What you should do: Only those lines in the data below from the line containing "else if t.pStride" through the line containing "t.imageO then 0x08", both included, should be restated word for word.

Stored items

--- --- ---

-- ==== Sys2Proof/Machine/Tiles.lean ====
section
/-!
DEFINITION. Tile descriptors (Table 3.4), their checks (Table 3.6), the pilot (R104 to R110), the array's rows (R111
to R117, R563) and carries (R103, R161).
-/

namespace Sys2Proof.Machine

/-! ## The descriptor -/

/-- A tile descriptor's fields (Table 3.4). -/
structure Tile where
  op      : Nat
  fmtP    : Nat
  fmtQ    : Nat
  fmtO    : Nat
  transP  : Bool
  transQ  : Bool
  carryIn : Bool
  anchorGiven : Bool
  round   : Nat
  notify  : Bool
  m       : Nat
  n       : Nat
  kc      : Nat
  kTail   : Nat
  anchor  : Int
  pAddr   : Nat
  pStride : Nat
  qAddr   : Nat
  qStride : Nat
  pScale  : Nat
  qScale  : Nat
  oAddr   : Nat
  oStride : Nat
  stream  : Nat
  done    : Nat
  row0    : Nat
  col0    : Nat
  ld      : Nat
  pSrc    : Nat
  pKind   : Nat
  tag     : Nat
  qSrc    : Nat
  qKind   : Nat
  oDst    : Nat
  oKind   : Nat
  deriving DecidableEq, Repr

/-- Reads the fields. Source and destination addresses are kept divided by 128 in the descriptor. -/
def Tile.of (ws : List Word) : Tile :=
  let w := wordAt ws
  { op := bits (w 0) 3 0, fmtP := bits (w 0) 6 4, fmtQ := bits (w 0) 9 7, fmtO := bits (w 0) 11 10,
    transP := bit (w 0) 12, transQ := bit (w 0) 13, carryIn := bit (w 0) 14, anchorGiven := bit (w 0) 15,
    round := bits (w 0) 17 16, notify := bit (w 0) 18, m := bits (w 1) 15 0, n := bits (w 1) 25 16,
    kc := bits (w 2) 11 0, kTail := bits (w 2) 13 12, anchor := signed 10 (bits (w 2) 23 14),
    pAddr := bits (w 3) 12 0, pStride := bits (w 3) 28 16, qAddr := bits (w 4) 12 0, qStride := bits (w 4) 28 16,
    pScale := bits (w 5) 12 0, qScale := bits (w 5) 28 16, oAddr := bits (w 6) 12 0, oStride := bits (w 6) 28 16,
    stream := bits (w 7) 15 0, done := bits (w 7) 29 16, row0 := (w 8).toNat, col0 := (w 9).toNat,
    ld := (w 10).toNat, pSrc := (bits (w 12) 7 0 * 2 ^ 32 + (w 11).toNat) * 128, pKind := bits (w 12) 9 8,
    tag := bits (w 12) 23 10, qSrc := (bits (w 14) 7 0 * 2 ^ 32 + (w 13).toNat) * 128, qKind := bits (w 14) 9 8,
    oDst := (bits (w 14) 19 12 * 2 ^ 32 + (w 15).toNat) * 128, oKind := bits (w 14) 11 10 }

/-- The formats of Table 3.5. -/
def tileFmt : Nat → Fmt
  | 0 => .f4
  | 1 => .f8
  | 2 => .g8
  | _ => .b16

/-- The array's modes (Table 3.2). -/
inductive Mode where
  | f4 | eight | b16
  deriving DecidableEq, Repr

/-- The mode of a format pair, if it has one (R88, R89). -/
def modeOf : Fmt → Fmt → Option Mode
  | .f4, .f4 => some .f4
  | .b16, .b16 => some .b16
  | .b16, _ => none
  | _, .b16 => none
  | _, _ => some .eight

/-- Columns of a mode. -/
def Mode.columns : Mode → Nat
  | .f4 => 512
  | _ => 256

def Tile.fP (t : Tile) : Fmt := tileFmt t.fmtP
def Tile.fQ (t : Tile) : Fmt := tileFmt t.fmtQ

/-- The extent of K (R87). -/
def Tile.k (t : Tile) : Nat := (t.kc - 1) * 128 + (if t.kTail = 0 then 4 else t.kTail) * 32

/-- The format of an F32 or B16 output. -/
def Tile.fO (t : Tile) : Fmt := if t.fmtO = 0 then .f32 else .b16

def Tile.panelP (t : Tile) : Panel := { slot := t.pAddr, stride := t.pStride, fmt := t.fP }
def Tile.panelQ (t : Tile) : Panel := { slot := t.qAddr, stride := t.qStride, fmt := t.fQ }
def Tile.panelO (t : Tile) : Panel := { slot := t.oAddr, stride := t.oStride, fmt := t.fO }

/-- Stored rows and columns of P and Q. -/
def Tile.dimsP (t : Tile) : Nat × Nat := if t.transP then (t.k, t.m) else (t.m, t.k)
def Tile.dimsQ (t : Tile) : Nat × Nat := if t.transQ then (t.n, t.k) else (t.k, t.n)

/-- Scale tables (R101), which B16 does not have. -/
def Tile.tableP (t : Tile) : Option Span :=
  if t.fP = .b16 then none else some (t.pScale, tableSlots t.m (t.kc * 4))
def Tile.tableQ (t : Tile) : Option Span :=
  if t.fQ = .b16 then none else some (t.qScale, tableSlots t.n (t.kc * 4))

/-- The slots of a carry row (R103). -/
def Tile.carrySlots (t : Tile) : Nat := ceilDiv (16 * t.n + ceilDiv t.n 8) 128
def Tile.carrySpans (t : Tile) : List Span :=
  (List.range t.m).map (fun r => (t.oAddr + r * t.oStride, t.carrySlots))

def Tile.spansP (t : Tile) : List Span := t.panelP.spans t.dimsP.1 t.dimsP.2
def Tile.spansQ (t : Tile) : List Span := t.panelQ.spans t.dimsQ.1 t.dimsQ.2
def Tile.spansO (t : Tile) : List Span := if t.fmtO = 2 then t.carrySpans else t.panelO.spans t.m t.n

/-- What the tile reads and writes in the store, and what its fetches fill (R107). -/
def Tile.reads (t : Tile) : List Span :=
  if t.op ≠ 1 then []
  else t.spansP ++ t.tableP.toList ++ t.spansQ ++ t.tableQ.toList ++ (if t.carryIn then t.carrySpans else [])
def Tile.writes (t : Tile) : List Span := if t.op ≠ 1 then [] else t.spansO
def Tile.fill (t : Tile) (op : TileOperand) : List Span :=
  if t.op ≠ 1 then []
  else
    match op with
    | .p => if t.pKind = 0 then [] else t.spansP ++ t.tableP.toList
    | .q => if t.qKind = 0 then [] else t.spansQ ++ t.tableQ.toList

/-- The image of an operand (R102). -/
def Tile.image (t : Tile) : TileOperand → List Piece
  | .p => t.panelP.image t.dimsP.1 t.dimsP.2 t.tableP
  | .q => t.panelQ.image t.dimsQ.1 t.dimsQ.2 t.tableQ

/-- The image of the output (R102, R103). -/
def Tile.imageO (t : Tile) : List Piece :=
  if t.fmtO = 2 then (List.range t.m).map (fun r => (r * t.oStride * 128, t.oAddr + r * t.oStride, t.carrySlots))
  else t.panelO.image t.m t.n none

def Tile.kind (t : Tile) : TileOperand → Nat
  | .p => t.pKind
  | .q => t.qKind
def Tile.src (t : Tile) : TileOperand → Nat
  | .p => t.pSrc
  | .q => t.qSrc
def operandCode : TileOperand → Nat
  | .p => 0
  | .q => 1

/-! ## Checks (Table 3.6) -/

/-- Check 0x06 (R103): the record of the context for the same o_addr has another anchor or another n_cols. -/
def Ctx.carryDiffers (x : Ctx) (t : Tile) (anchor : Int) : Bool :=
  match x.carries.reverse.find? (fun r => decide (r.oAddr = t.oAddr)) with
  | some r => decide (r.anchor ≠ anchor) || decide (r.nCols ≠ t.n)
  | none => false

/-- A source or destination kind is reserved, or its address lies outside the memory it names (check 0x08). DESIGN CHOICE
(log entry 74): every piece of the image is tested, not its first byte alone. -/
def State.placeBad (s : State) (kind addr : Nat) (ps : List Piece) : Bool :=
  match kind with
  | 0 => false
  | 1 => (s.firstOutside .near addr ps).isSome
  | 2 => (s.firstOutside .yard addr ps).isSome
  | _ => true

/-- The first failing check of Table 3.6, 0 for none. DESIGN CHOICE (log entry 74): the checks are made in the order of their
codes, and check 0x04 leaves the gap after a region's last subtile out. -/
def State.checkTile (s : State) (a : At) (t : Tile) : Nat :=
  if t.op = 0 ∨ t.op = 2 then (if t.notify ∧ !s.berthOfPart t.done a.part then 0x09 else 0)
  else if t.op ≠ 1 ∨ 3 < t.fmtP ∨ 3 < t.fmtQ ∨ t.fmtO = 3 then 0x01
  else
    match modeOf t.fP t.fQ with
    | none => 0x02
    | some mode =>
      let regions := t.spansP ++ t.spansQ ++ t.spansO ++ (if t.carryIn then t.carrySpans else [])
      if t.m = 0 ∨ t.n = 0 ∨ t.kc = 0 ∨ mode.columns < t.n then 0x03
      else if !inWindow a.ctx.slots (regions ++ t.tableP.toList ++ t.tableQ.toList) then 0x04
      else if t.pStride < ceilDiv t.dimsP.2 t.fP.width ∨ t.qStride < ceilDiv t.dimsQ.2 t.fQ.width
          ∨ (t.fmtO ≠ 2 ∧ t.oStride < ceilDiv t.n t.fO.width)
          ∨ ((t.fmtO = 2 ∨ t.carryIn) ∧ t.oStride < t.carrySlots) then 0x05
      else if t.carryIn ∧ t.anchorGiven ∧ (s.ctxOf a).carryDiffers t t.anchor then 0x06
      else if 2 ≤ t.round ∨ (t.round = 1 ∧ a.cfg.policy.stochRound = 0) then 0x07
      else if s.placeBad t.pKind t.pSrc (t.image .p) ∨ s.placeBad t.qKind t.qSrc (t.image .q)
          ∨ s.placeBad t.oKind t.oDst t.imageO then 0x08
      else if t.notify ∧ !s.berthOfPart t.done a.part then 0x09
      else 0

/-- The outcome of a failed check (R104): the context halts with `runs` earlier entries going on, CL_ERROR,
CL_ERROR_INFO and event 0x8001. -/
def State.rejectTile (s : State) (a : At) (runs code tag : Nat) : State :=
  let s := s.haltCtx a runs
  let s := s.modClusterOf a (fun c =>
    { c with error := setBit c.error 0,
             errorInfo := BitVec.ofNat 32 (code + a.ctx.id * 256 + tag * 2048) })
  s.raiseCl 0x8001 a.die a.phys (natLe 1 a.ctx.id ++ natLe 1 code ++ natLe 2 tag)

/-! ## The pilot -/

/-- The intake of a context, and its oldest item. -/
def State.intakeHead (s : State) (a : At) : Option (Nat × Item) :=
  match s.intakeOf a.ident with
  | none => none
  | some n => (s.headItem n).map (fun it => (n, it))

/-- The room a context has in the pilot window (R105): 8 entries when the context of the other slot goes on and has
entries or items, else 16 in all. DESIGN CHOICE (log entry 74): the entries that a halted partner still holds count against
the 16. -/
def State.windowRoom (s : State) (a : At) : Bool :=
  let c := s.clusterOf a
  let mine := (s.ctxOf a).window.length
  match c.residentIn (1 - a.slot) with
  | none => decide (mine < 16)
  | some j =>
    match c.ctxs[j]? with
    | none => decide (mine < 16)
    | some y =>
      let busy := decide (y.window ≠ [])
        || (match s.intakeOf (idContext a.die a.logical y.id) with
            | some n => decide (0 < (s.berth n).occupancy)
            | none => false)
      if y.halted || !busy then decide (mine + y.window.length < 16)
      else decide (mine < 8) && decide (mine + y.window.length < 16)

/-- An access that R286 refuses halts the context (R110): 0x8004 with the operand (2 for O) and its kind. -/
def State.fetchRefused (s : State) (a : At) (runs tag operand kind addr : Nat) : State :=
  let s := s.regionFault a.die a.part a.ident addr
  let s := (s.haltCtx a runs).clError a.die a.phys 4
  s.raiseCl 0x8004 a.die a.phys (natLe 1 a.ctx.id ++ natLe 2 tag ++ natLe 1 operand ++ natLe 1 kind)

/-- The first fetch or destination of a tile that the partition's regions do not grant (R110): operand, kind and
address. -/
def State.tileRefused (s : State) (a : At) (t : Tile) : Option (Nat × Nat × Nat) :=
  let one (operand kind addr : Nat) (right : Right) (ps : List Piece) : Option (Nat × Nat × Nat) :=
    match spaceOf kind with
    | none => none
    | some sp => (s.firstRefused a.part sp right addr ps).map (fun x => (operand, kind, x))
  if t.op ≠ 1 then none
  else
    match one 0 t.pKind t.pSrc .read (t.image .p) with
    | some x => some x
    | none =>
      match one 1 t.qKind t.qSrc .read (t.image .q) with
      | some x => some x
      | none => one 2 t.oKind t.oDst .write t.imageO

/-- The window entry of a descriptor just admitted. -/
def Entry.of (it : Item) (berth : Nat) (vector : Bool) : Entry :=
  let ws := wordsOf 16 it.payload
  let t := Tile.of ws
  let product := !vector && decide (t.op = 1)
  { words := ws, vector := vector, berth := berth, itemSeq := it.seq, step := it.step, phase := .waiting,
    pReady := !product || decide (t.pKind = 0), qReady := !product || decide (t.qKind = 0),
    anchor := if t.anchorGiven then some t.anchor else none, nextRow := 0, inexact := false, invalid := false,
    sawAbove := false, sawInvalid := false, retried := [], again := [], ueRetried := false, vec := VecPart.zero }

--- --- ---

Written response:
      else if t.pStride < ceilDiv t.dimsP.2 t.fP.width ∨ t.qStride < ceilDiv t.dimsQ.2 t.fQ.width
          ∨ (t.fmtO ≠ 2 ∧ t.oStride < ceilDiv t.n t.fO.width)
          ∨ ((t.fmtO = 2 ∨ t.carryIn) ∧ t.oStride < t.carrySlots) then 0x05
      else if t.carryIn ∧ t.anchorGiven ∧ (s.ctxOf a).carryDiffers t t.anchor then 0x06
      else if 2 ≤ t.round ∨ (t.round = 1 ∧ a.cfg.policy.stochRound = 0) then 0x07
      else if s.placeBad t.pKind t.pSrc (t.image .p) ∨ s.placeBad t.qKind t.qSrc (t.image .q)
          ∨ s.placeBad t.oKind t.oDst t.imageO then 0x08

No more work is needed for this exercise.